Could every line of the data be printed exactly as it reads?

# Information shown
--- START ---

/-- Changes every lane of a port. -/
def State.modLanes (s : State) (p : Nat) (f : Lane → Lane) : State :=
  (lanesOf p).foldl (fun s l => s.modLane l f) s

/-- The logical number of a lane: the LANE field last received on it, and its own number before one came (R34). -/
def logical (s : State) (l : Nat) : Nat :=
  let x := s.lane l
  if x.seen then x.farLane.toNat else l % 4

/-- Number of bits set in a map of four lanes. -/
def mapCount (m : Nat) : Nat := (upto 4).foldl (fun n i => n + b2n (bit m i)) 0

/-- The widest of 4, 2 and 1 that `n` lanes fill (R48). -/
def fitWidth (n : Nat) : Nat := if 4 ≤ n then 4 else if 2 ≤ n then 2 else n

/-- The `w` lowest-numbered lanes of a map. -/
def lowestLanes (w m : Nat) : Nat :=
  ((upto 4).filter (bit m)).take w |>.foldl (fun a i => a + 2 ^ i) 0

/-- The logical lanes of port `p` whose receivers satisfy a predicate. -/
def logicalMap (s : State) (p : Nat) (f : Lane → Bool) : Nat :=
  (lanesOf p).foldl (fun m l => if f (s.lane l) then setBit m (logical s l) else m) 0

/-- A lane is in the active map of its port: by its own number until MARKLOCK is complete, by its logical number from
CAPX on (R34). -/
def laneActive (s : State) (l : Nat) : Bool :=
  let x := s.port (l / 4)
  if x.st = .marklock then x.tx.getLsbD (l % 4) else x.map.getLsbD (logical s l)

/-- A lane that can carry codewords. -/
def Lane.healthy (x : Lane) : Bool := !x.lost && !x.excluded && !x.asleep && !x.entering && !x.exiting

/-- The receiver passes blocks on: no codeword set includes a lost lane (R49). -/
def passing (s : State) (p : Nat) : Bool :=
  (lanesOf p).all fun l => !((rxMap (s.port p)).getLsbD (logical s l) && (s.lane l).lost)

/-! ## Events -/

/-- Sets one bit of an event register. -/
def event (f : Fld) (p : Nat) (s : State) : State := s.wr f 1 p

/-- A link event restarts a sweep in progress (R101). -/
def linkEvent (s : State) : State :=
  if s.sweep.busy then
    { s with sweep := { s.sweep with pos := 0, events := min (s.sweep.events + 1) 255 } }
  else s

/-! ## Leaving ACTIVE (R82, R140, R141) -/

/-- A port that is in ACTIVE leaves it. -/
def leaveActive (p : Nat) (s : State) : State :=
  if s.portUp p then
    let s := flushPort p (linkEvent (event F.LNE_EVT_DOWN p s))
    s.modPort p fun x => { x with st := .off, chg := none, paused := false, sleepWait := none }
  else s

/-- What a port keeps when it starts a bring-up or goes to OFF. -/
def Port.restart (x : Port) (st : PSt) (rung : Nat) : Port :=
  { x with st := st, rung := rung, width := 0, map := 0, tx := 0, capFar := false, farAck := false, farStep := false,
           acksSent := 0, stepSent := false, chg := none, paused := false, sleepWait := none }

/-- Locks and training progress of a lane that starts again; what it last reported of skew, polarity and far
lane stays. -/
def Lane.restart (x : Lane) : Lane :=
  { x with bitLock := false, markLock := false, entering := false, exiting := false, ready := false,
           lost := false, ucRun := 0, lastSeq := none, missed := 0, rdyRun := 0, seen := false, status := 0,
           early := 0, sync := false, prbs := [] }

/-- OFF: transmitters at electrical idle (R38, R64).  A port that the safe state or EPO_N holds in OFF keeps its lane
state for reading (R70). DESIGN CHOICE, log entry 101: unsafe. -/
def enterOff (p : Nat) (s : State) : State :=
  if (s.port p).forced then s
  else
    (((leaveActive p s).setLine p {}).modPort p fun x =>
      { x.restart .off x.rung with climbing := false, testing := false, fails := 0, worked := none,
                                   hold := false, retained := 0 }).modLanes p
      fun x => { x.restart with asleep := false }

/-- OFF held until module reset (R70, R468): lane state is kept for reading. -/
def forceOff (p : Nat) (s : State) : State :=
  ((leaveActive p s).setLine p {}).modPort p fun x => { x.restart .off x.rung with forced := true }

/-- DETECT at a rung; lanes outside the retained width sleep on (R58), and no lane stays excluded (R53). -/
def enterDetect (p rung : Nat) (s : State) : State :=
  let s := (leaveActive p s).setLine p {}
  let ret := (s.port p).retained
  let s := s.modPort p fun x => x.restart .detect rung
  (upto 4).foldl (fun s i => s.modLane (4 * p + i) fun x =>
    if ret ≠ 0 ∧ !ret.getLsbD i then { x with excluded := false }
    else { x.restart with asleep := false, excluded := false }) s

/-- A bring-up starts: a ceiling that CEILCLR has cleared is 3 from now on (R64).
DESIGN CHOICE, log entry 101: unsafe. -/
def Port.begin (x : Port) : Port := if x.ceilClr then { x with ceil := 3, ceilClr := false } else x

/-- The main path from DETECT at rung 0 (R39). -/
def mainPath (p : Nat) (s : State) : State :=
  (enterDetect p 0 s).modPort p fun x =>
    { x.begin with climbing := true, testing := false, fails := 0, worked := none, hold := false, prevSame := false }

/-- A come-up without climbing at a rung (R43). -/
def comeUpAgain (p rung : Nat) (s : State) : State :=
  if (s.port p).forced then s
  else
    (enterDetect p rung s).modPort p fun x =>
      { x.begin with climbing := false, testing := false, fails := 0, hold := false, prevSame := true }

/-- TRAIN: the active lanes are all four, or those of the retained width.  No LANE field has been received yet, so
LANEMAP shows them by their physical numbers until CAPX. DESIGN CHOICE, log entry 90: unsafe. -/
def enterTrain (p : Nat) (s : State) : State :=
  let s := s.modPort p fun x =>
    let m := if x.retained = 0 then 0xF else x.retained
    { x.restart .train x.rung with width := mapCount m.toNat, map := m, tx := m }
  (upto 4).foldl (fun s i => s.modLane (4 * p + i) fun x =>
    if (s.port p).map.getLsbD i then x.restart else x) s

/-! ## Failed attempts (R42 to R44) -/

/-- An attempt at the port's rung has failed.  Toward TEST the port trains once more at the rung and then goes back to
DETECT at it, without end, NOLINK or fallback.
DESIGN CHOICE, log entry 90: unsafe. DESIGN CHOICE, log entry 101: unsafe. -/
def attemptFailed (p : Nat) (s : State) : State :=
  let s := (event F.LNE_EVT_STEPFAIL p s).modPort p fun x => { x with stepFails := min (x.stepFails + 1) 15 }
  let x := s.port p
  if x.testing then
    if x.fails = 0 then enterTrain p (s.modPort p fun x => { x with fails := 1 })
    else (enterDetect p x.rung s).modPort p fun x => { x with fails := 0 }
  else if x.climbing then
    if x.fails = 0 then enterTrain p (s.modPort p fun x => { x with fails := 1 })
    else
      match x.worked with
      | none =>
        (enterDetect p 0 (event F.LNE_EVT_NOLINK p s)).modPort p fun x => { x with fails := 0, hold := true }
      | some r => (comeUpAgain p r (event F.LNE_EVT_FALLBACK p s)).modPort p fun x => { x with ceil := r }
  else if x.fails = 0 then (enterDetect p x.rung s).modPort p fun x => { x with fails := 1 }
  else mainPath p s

--- END ---

# Completed task
/-- Changes every lane of a port. -/
def State.modLanes (s : State) (p : Nat) (f : Lane → Lane) : State :=
  (lanesOf p).foldl (fun s l => s.modLane l f) s

/-- The logical number of a lane: the LANE field last received on it, and its own number before one came (R34). -/
def logical (s : State) (l : Nat) : Nat :=
  let x := s.lane l
  if x.seen then x.farLane.toNat else l % 4

/-- Number of bits set in a map of four lanes. -/
def mapCount (m : Nat) : Nat := (upto 4).foldl (fun n i => n + b2n (bit m i)) 0

/-- The widest of 4, 2 and 1 that `n` lanes fill (R48). -/
def fitWidth (n : Nat) : Nat := if 4 ≤ n then 4 else if 2 ≤ n then 2 else n

/-- The `w` lowest-numbered lanes of a map. -/
def lowestLanes (w m : Nat) : Nat :=
  ((upto 4).filter (bit m)).take w |>.foldl (fun a i => a + 2 ^ i) 0

/-- The logical lanes of port `p` whose receivers satisfy a predicate. -/
def logicalMap (s : State) (p : Nat) (f : Lane → Bool) : Nat :=
  (lanesOf p).foldl (fun m l => if f (s.lane l) then setBit m (logical s l) else m) 0

/-- A lane is in the active map of its port: by its own number until MARKLOCK is complete, by its logical number from
CAPX on (R34). -/
def laneActive (s : State) (l : Nat) : Bool :=
  let x := s.port (l / 4)
  if x.st = .marklock then x.tx.getLsbD (l % 4) else x.map.getLsbD (logical s l)

/-- A lane that can carry codewords. -/
def Lane.healthy (x : Lane) : Bool := !x.lost && !x.excluded && !x.asleep && !x.entering && !x.exiting

/-- The receiver passes blocks on: no codeword set includes a lost lane (R49). -/
def passing (s : State) (p : Nat) : Bool :=
  (lanesOf p).all fun l => !((rxMap (s.port p)).getLsbD (logical s l) && (s.lane l).lost)

/-! ## Events -/

/-- Sets one bit of an event register. -/
def event (f : Fld) (p : Nat) (s : State) : State := s.wr f 1 p

/-- A link event restarts a sweep in progress (R101). -/
def linkEvent (s : State) : State :=
  if s.sweep.busy then
    { s with sweep := { s.sweep with pos := 0, events := min (s.sweep.events + 1) 255 } }
  else s

/-! ## Leaving ACTIVE (R82, R140, R141) -/

/-- A port that is in ACTIVE leaves it. -/
def leaveActive (p : Nat) (s : State) : State :=
  if s.portUp p then
    let s := flushPort p (linkEvent (event F.LNE_EVT_DOWN p s))
    s.modPort p fun x => { x with st := .off, chg := none, paused := false, sleepWait := none }
  else s

/-- What a port keeps when it starts a bring-up or goes to OFF. -/
def Port.restart (x : Port) (st : PSt) (rung : Nat) : Port :=
  { x with st := st, rung := rung, width := 0, map := 0, tx := 0, capFar := false, farAck := false, farStep := false,
           acksSent := 0, stepSent := false, chg := none, paused := false, sleepWait := none }

/-- Locks and training progress of a lane that starts again; what it last reported of skew, polarity and far
lane stays. -/
def Lane.restart (x : Lane) : Lane :=
  { x with bitLock := false, markLock := false, entering := false, exiting := false, ready := false,
           lost := false, ucRun := 0, lastSeq := none, missed := 0, rdyRun := 0, seen := false, status := 0,
           early := 0, sync := false, prbs := [] }

/-- OFF: transmitters at electrical idle (R38, R64).  A port that the safe state or EPO_N holds in OFF keeps its lane
state for reading (R70). DESIGN CHOICE, log entry 101: unsafe. -/
def enterOff (p : Nat) (s : State) : State :=
  if (s.port p).forced then s
  else
    (((leaveActive p s).setLine p {}).modPort p fun x =>
      { x.restart .off x.rung with climbing := false, testing := false, fails := 0, worked := none,
                                   hold := false, retained := 0 }).modLanes p
      fun x => { x.restart with asleep := false }

/-- OFF held until module reset (R70, R468): lane state is kept for reading. -/
def forceOff (p : Nat) (s : State) : State :=
  ((leaveActive p s).setLine p {}).modPort p fun x => { x.restart .off x.rung with forced := true }

/-- DETECT at a rung; lanes outside the retained width sleep on (R58), and no lane stays excluded (R53). -/
def enterDetect (p rung : Nat) (s : State) : State :=
  let s := (leaveActive p s).setLine p {}
  let ret := (s.port p).retained
  let s := s.modPort p fun x => x.restart .detect rung
  (upto 4).foldl (fun s i => s.modLane (4 * p + i) fun x =>
    if ret ≠ 0 ∧ !ret.getLsbD i then { x with excluded := false }
    else { x.restart with asleep := false, excluded := false }) s

/-- A bring-up starts: a ceiling that CEILCLR has cleared is 3 from now on (R64).
DESIGN CHOICE, log entry 101: unsafe. -/
def Port.begin (x : Port) : Port := if x.ceilClr then { x with ceil := 3, ceilClr := false } else x

/-- The main path from DETECT at rung 0 (R39). -/
def mainPath (p : Nat) (s : State) : State :=
  (enterDetect p 0 s).modPort p fun x =>
    { x.begin with climbing := true, testing := false, fails := 0, worked := none, hold := false, prevSame := false }

/-- A come-up without climbing at a rung (R43). -/
def comeUpAgain (p rung : Nat) (s : State) : State :=
  if (s.port p).forced then s
  else
    (enterDetect p rung s).modPort p fun x =>
      { x.begin with climbing := false, testing := false, fails := 0, hold := false, prevSame := true }

/-- TRAIN: the active lanes are all four, or those of the retained width.  No LANE field has been received yet, so
LANEMAP shows them by their physical numbers until CAPX. DESIGN CHOICE, log entry 90: unsafe. -/
def enterTrain (p : Nat) (s : State) : State :=
  let s := s.modPort p fun x =>
    let m := if x.retained = 0 then 0xF else x.retained
    { x.restart .train x.rung with width := mapCount m.toNat, map := m, tx := m }
  (upto 4).foldl (fun s i => s.modLane (4 * p + i) fun x =>
    if (s.port p).map.getLsbD i then x.restart else x) s

/-! ## Failed attempts (R42 to R44) -/

/-- An attempt at the port's rung has failed.  Toward TEST the port trains once more at the rung and then goes back to
DETECT at it, without end, NOLINK or fallback.
DESIGN CHOICE, log entry 90: unsafe. DESIGN CHOICE, log entry 101: unsafe. -/
def attemptFailed (p : Nat) (s : State) : State :=
  let s := (event F.LNE_EVT_STEPFAIL p s).modPort p fun x => { x with stepFails := min (x.stepFails + 1) 15 }
  let x := s.port p
  if x.testing then
    if x.fails = 0 then enterTrain p (s.modPort p fun x => { x with fails := 1 })
    else (enterDetect p x.rung s).modPort p fun x => { x with fails := 0 }
  else if x.climbing then
    if x.fails = 0 then enterTrain p (s.modPort p fun x => { x with fails := 1 })
    else
      match x.worked with
      | none =>
        (enterDetect p 0 (event F.LNE_EVT_NOLINK p s)).modPort p fun x => { x with fails := 0, hold := true }
      | some r => (comeUpAgain p r (event F.LNE_EVT_FALLBACK p s)).modPort p fun x => { x with ceil := r }
  else if x.fails = 0 then (enterDetect p x.rung s).modPort p fun x => { x with fails := 1 }
  else mainPath p s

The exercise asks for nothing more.